-- ==== Sys2Proof/Machine/Operands.lean ====
section
/-! DEFINITION. The operand forms of ACC's commands: a field of a ConfigWord through its descriptor
(40_codec.md R80, R82, R83) and a step count through the degree format DEGQ (41_angle.md R100, R102). -/

namespace Sys2Proof

/-- `ones(w)` = 2^w - 1, as a 16-bit value (00_scope.md R10). -/
def ones (w : Nat) : ConfigWord := BitVec.ofNat 16 (2 ^ w - 1)

/-- `mask(f) = ones(w(f)) << off(f)` (40_codec.md R80). -/
def FieldDescr.mask (d : FieldDescr) : ConfigWord := ones d.width <<< d.off

/-- `keep(f) = NOT mask(f)` (40_codec.md R80). -/
def FieldDescr.keep (d : FieldDescr) : ConfigWord := ~~~d.mask

/-- The value a field holds in a word: `(word >> off) AND ones(w)` (40_codec.md R82). -/
def FieldDescr.extract (d : FieldDescr) (word : ConfigWord) : ConfigWord :=
  (word >>> d.off) &&& ones d.width

/-- The word with one field replaced: `(word AND keep) OR (val << off)` (40_codec.md R83). -/
def FieldDescr.insert (d : FieldDescr) (word : ConfigWord) (val : FieldValue) : ConfigWord :=
  (word &&& d.keep) ||| (val.setWidth 16 <<< d.off)

/-- Whether a value fits the field's width: not `val >= 2^w` (40_codec.md R83). -/
def FieldDescr.fits (d : FieldDescr) (val : FieldValue) : Bool := decide (val.toNat < 2 ^ d.width)

/-- The low-latency word: SF <- LLM_SF, then FTH <- LLM_FTH (40_codec.md R85), over any table and any pair of
values, so that a claim can be made over the parameters. -/
def FieldTable.lowLatency (t : FieldTable) (llmSf llmFth : FieldValue) (word : ConfigWord) : ConfigWord :=
  t.fth.insert (t.sf.insert word llmSf) llmFth

/-- The DEGQ word of a signed step count: `(K_DEG * steps) mod 2^32` (41_angle.md R100, R102). S2D and REL both
convert with it and with nothing else (R107). -/
def degq (steps : Int) : Word := BitVec.ofInt 32 (Config.kDeg * steps)

/-- The value of a DEGQ word in degrees: `sint_32(q) / 2^9` (00_scope.md R12; 41_angle.md R100). -/
def degrees (q : Word) : ℚ := (q.toInt : ℚ) / 2 ^ Config.degFrac

/-- The signed shortest displacement in steps: `((raw - center + HALF) mod N) - HALF` with floor modulo
(41_angle.md R102; `Int.emod` by a positive modulus is the floor modulo of 00_scope.md R10). -/
def displacement (raw center : RawAngle) : Int :=
  ((raw.toNat : Int) - center.toNat + Config.half) % Config.stepsPerRev - Config.half

end Sys2Proof
end

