-- ==== Sys2Proof/Laws/PerInstr.lean ====
section
/-! SUPPORT. Laws said of every command as a term, one lemma a constructor (LAWS.json, per_instruction). -/

namespace Sys2Proof.Laws.EncodesInItsRow

/-- The command's word has its opcode row's fixed bits, the reserved-zero bits among them (30_encoding.md R66), and
the row is the one of the command's own mnemonic. -/
def Statement (i : Instr) : Prop :=
  i.mnemonic.row.selects (encode i) = true ∧ i.mnemonic.row.mnemonic = some i.mnemonic

/-- Where a row's mask is all the bits from lo on, a word is selected if its number above those bits is the match's. -/
theorem selects_of_high {r : OpcodeRow} {c : Word} (lo : Nat) (hm : r.mask = BitVec.allOnes 32 >>> lo <<< lo)
    (hv : c.toNat / 2 ^ lo * 2 ^ lo = r.value.toNat) : r.selects c = true := by
  have hc := c.isLt
  have hle := Nat.div_mul_le_self c.toNat (2 ^ lo)
  have hr : c >>> lo <<< lo = r.value := by
    apply BitVec.eq_of_toNat_eq
    rw [BitVec.toNat_shiftLeft, BitVec.toNat_ushiftRight, Nat.shiftRight_eq_div_pow, Nat.shiftLeft_eq, hv]
    omega
  rw [OpcodeRow.selects, hm, beq_iff_eq, ← hr]
  ext b hb
  by_cases h : b < lo
  · simp [h]
  · simp [h, hb, show lo + (b - lo) = b by omega, -BitVec.reduceAllOnes]

theorem getf (fsel : FieldSel) (word : ConfigWord) : Statement (.getf fsel word) := by
  refine ⟨selects_of_high 18 rfl ?_, rfl⟩
  have h := fsel.bits.isLt
  have h' := word.isLt
  simp only [encode, formatF_toNat, Instr.mnemonic, Mnemonic.row, BitVec.ofNat_eq_ofNat, BitVec.toNat_ofNat]
  omega

theorem setf (val : FieldValue) (fsel : FieldSel) (word : ConfigWord) : Statement (.setf val fsel word) := by
  refine ⟨selects_of_high 21 rfl ?_, rfl⟩
  have h := fsel.bits.isLt
  have h' := word.isLt
  have h'' := val.isLt
  simp only [encode, formatF_toNat, Instr.mnemonic, Mnemonic.row, BitVec.ofNat_eq_ofNat, BitVec.toNat_ofNat]
  omega

theorem mask (fsel : FieldSel) : Statement (.mask fsel) := by
  rcases fsel with (_ | _ | _) | _ <;> exact ⟨by decide, rfl⟩

theorem llm (word : ConfigWord) : Statement (.llm word) := by
  refine ⟨selects_of_high 16 rfl ?_, rfl⟩
  have h' := word.isLt
  simp only [encode, formatF_toNat, Instr.mnemonic, Mnemonic.row, FieldSel.bits, BitVec.ofNat_eq_ofNat, BitVec.toNat_ofNat]
  omega

theorem s2d (steps : StepCount) : Statement (.s2d steps) := by
  refine ⟨selects_of_high 13 rfl ?_, rfl⟩
  have h := steps.isLt
  simp only [encode, formatS_toNat, Instr.mnemonic, Mnemonic.row, BitVec.ofNat_eq_ofNat, BitVec.toNat_ofNat]
  omega

theorem rel (center raw : RawAngle) : Statement (.rel center raw) := by
  refine ⟨selects_of_high 24 rfl ?_, rfl⟩
  have h := center.isLt
  have h' := raw.isLt
  simp only [encode, formatA_toNat, Instr.mnemonic, Mnemonic.row, BitVec.ofNat_eq_ofNat, BitVec.toNat_ofNat]
  omega

end Sys2Proof.Laws.EncodesInItsRow
end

What the task asks:
Nothing in the data may be left out. Copy all of it exactly.

Exercise result:
-- ==== Sys2Proof/Machine/Operands.lean ====
section
/-! DEFINITION. The operand forms of ACC's commands: a field of a ConfigWord through its descriptor
(40_codec.md R80, R82, R83) and a step count through the degree format DEGQ (41_angle.md R100, R102). -/

namespace Sys2Proof

/-- `ones(w)` = 2^w - 1, as a 16-bit value (00_scope.md R10). -/
def ones (w : Nat) : ConfigWord := BitVec.ofNat 16 (2 ^ w - 1)

/-- `mask(f) = ones(w(f)) << off(f)` (40_codec.md R80). -/
def FieldDescr.mask (d : FieldDescr) : ConfigWord := ones d.width <<< d.off

/-- `keep(f) = NOT mask(f)` (40_codec.md R80). -/
def FieldDescr.keep (d : FieldDescr) : ConfigWord := ~~~d.mask

/-- The value a field holds in a word: `(word >> off) AND ones(w)` (40_codec.md R82). -/
def FieldDescr.extract (d : FieldDescr) (word : ConfigWord) : ConfigWord :=
  (word >>> d.off) &&& ones d.width

/-- The word with one field replaced: `(word AND keep) OR (val << off)` (40_codec.md R83). -/
def FieldDescr.insert (d : FieldDescr) (word : ConfigWord) (val : FieldValue) : ConfigWord :=
  (word &&& d.keep) ||| (val.setWidth 16 <<< d.off)

/-- Whether a value fits the field's width: not `val >= 2^w` (40_codec.md R83). -/
def FieldDescr.fits (d : FieldDescr) (val : FieldValue) : Bool := decide (val.toNat < 2 ^ d.width)

/-- The low-latency word: SF <- LLM_SF, then FTH <- LLM_FTH (40_codec.md R85), over any table and any pair of
values, so that a claim can be made over the parameters. -/
def FieldTable.lowLatency (t : FieldTable) (llmSf llmFth : FieldValue) (word : ConfigWord) : ConfigWord :=
  t.fth.insert (t.sf.insert word llmSf) llmFth

/-- The DEGQ word of a signed step count: `(K_DEG * steps) mod 2^32` (41_angle.md R100, R102). S2D and REL both
convert with it and with nothing else (R107). -/
def degq (steps : Int) : Word := BitVec.ofInt 32 (Config.kDeg * steps)

/-- The value of a DEGQ word in degrees: `sint_32(q) / 2^9` (00_scope.md R12; 41_angle.md R100). -/
def degrees (q : Word) : ℚ := (q.toInt : ℚ) / 2 ^ Config.degFrac

/-- The signed shortest displacement in steps: `((raw - center + HALF) mod N) - HALF` with floor modulo
(41_angle.md R102; `Int.emod` by a positive modulus is the floor modulo of 00_scope.md R10). -/
def displacement (raw center : RawAngle) : Int :=
  ((raw.toNat : Int) - center.toNat + Config.half) % Config.stepsPerRev - Config.half

end Sys2Proof
end

-- ==== Sys2Proof/Laws/PerInstr.lean ====
section
/-! SUPPORT. Laws said of every command as a term, one lemma a constructor (LAWS.json, per_instruction). -/

namespace Sys2Proof.Laws.EncodesInItsRow

/-- The command's word has its opcode row's fixed bits, the reserved-zero bits among them (30_encoding.md R66), and
the row is the one of the command's own mnemonic. -/
def Statement (i : Instr) : Prop :=
  i.mnemonic.row.selects (encode i) = true ∧ i.mnemonic.row.mnemonic = some i.mnemonic

/-- Where a row's mask is all the bits from lo on, a word is selected if its number above those bits is the match's. -/
theorem selects_of_high {r : OpcodeRow} {c : Word} (lo : Nat) (hm : r.mask = BitVec.allOnes 32 >>> lo <<< lo)
    (hv : c.toNat / 2 ^ lo * 2 ^ lo = r.value.toNat) : r.selects c = true := by
  have hc := c.isLt
  have hle := Nat.div_mul_le_self c.toNat (2 ^ lo)
  have hr : c >>> lo <<< lo = r.value := by
    apply BitVec.eq_of_toNat_eq
    rw [BitVec.toNat_shiftLeft, BitVec.toNat_ushiftRight, Nat.shiftRight_eq_div_pow, Nat.shiftLeft_eq, hv]
    omega
  rw [OpcodeRow.selects, hm, beq_iff_eq, ← hr]
  ext b hb
  by_cases h : b < lo
  · simp [h]
  · simp [h, hb, show lo + (b - lo) = b by omega, -BitVec.reduceAllOnes]

theorem getf (fsel : FieldSel) (word : ConfigWord) : Statement (.getf fsel word) := by
  refine ⟨selects_of_high 18 rfl ?_, rfl⟩
  have h := fsel.bits.isLt
  have h' := word.isLt
  simp only [encode, formatF_toNat, Instr.mnemonic, Mnemonic.row, BitVec.ofNat_eq_ofNat, BitVec.toNat_ofNat]
  omega

theorem setf (val : FieldValue) (fsel : FieldSel) (word : ConfigWord) : Statement (.setf val fsel word) := by
  refine ⟨selects_of_high 21 rfl ?_, rfl⟩
  have h := fsel.bits.isLt
  have h' := word.isLt
  have h'' := val.isLt
  simp only [encode, formatF_toNat, Instr.mnemonic, Mnemonic.row, BitVec.ofNat_eq_ofNat, BitVec.toNat_ofNat]
  omega

theorem mask (fsel : FieldSel) : Statement (.mask fsel) := by
  rcases fsel with (_ | _ | _) | _ <;> exact ⟨by decide, rfl⟩

theorem llm (word : ConfigWord) : Statement (.llm word) := by
  refine ⟨selects_of_high 16 rfl ?_, rfl⟩
  have h' := word.isLt
  simp only [encode, formatF_toNat, Instr.mnemonic, Mnemonic.row, FieldSel.bits, BitVec.ofNat_eq_ofNat, BitVec.toNat_ofNat]
  omega

theorem s2d (steps : StepCount) : Statement (.s2d steps) := by
  refine ⟨selects_of_high 13 rfl ?_, rfl⟩
  have h := steps.isLt
  simp only [encode, formatS_toNat, Instr.mnemonic, Mnemonic.row, BitVec.ofNat_eq_ofNat, BitVec.toNat_ofNat]
  omega

theorem rel (center raw : RawAngle) : Statement (.rel center raw) := by
  refine ⟨selects_of_high 24 rfl ?_, rfl⟩
  have h := center.isLt
  have h' := raw.isLt
  simp only [encode, formatA_toNat, Instr.mnemonic, Mnemonic.row, BitVec.ofNat_eq_ofNat, BitVec.toNat_ofNat]
  omega

end Sys2Proof.Laws.EncodesInItsRow
end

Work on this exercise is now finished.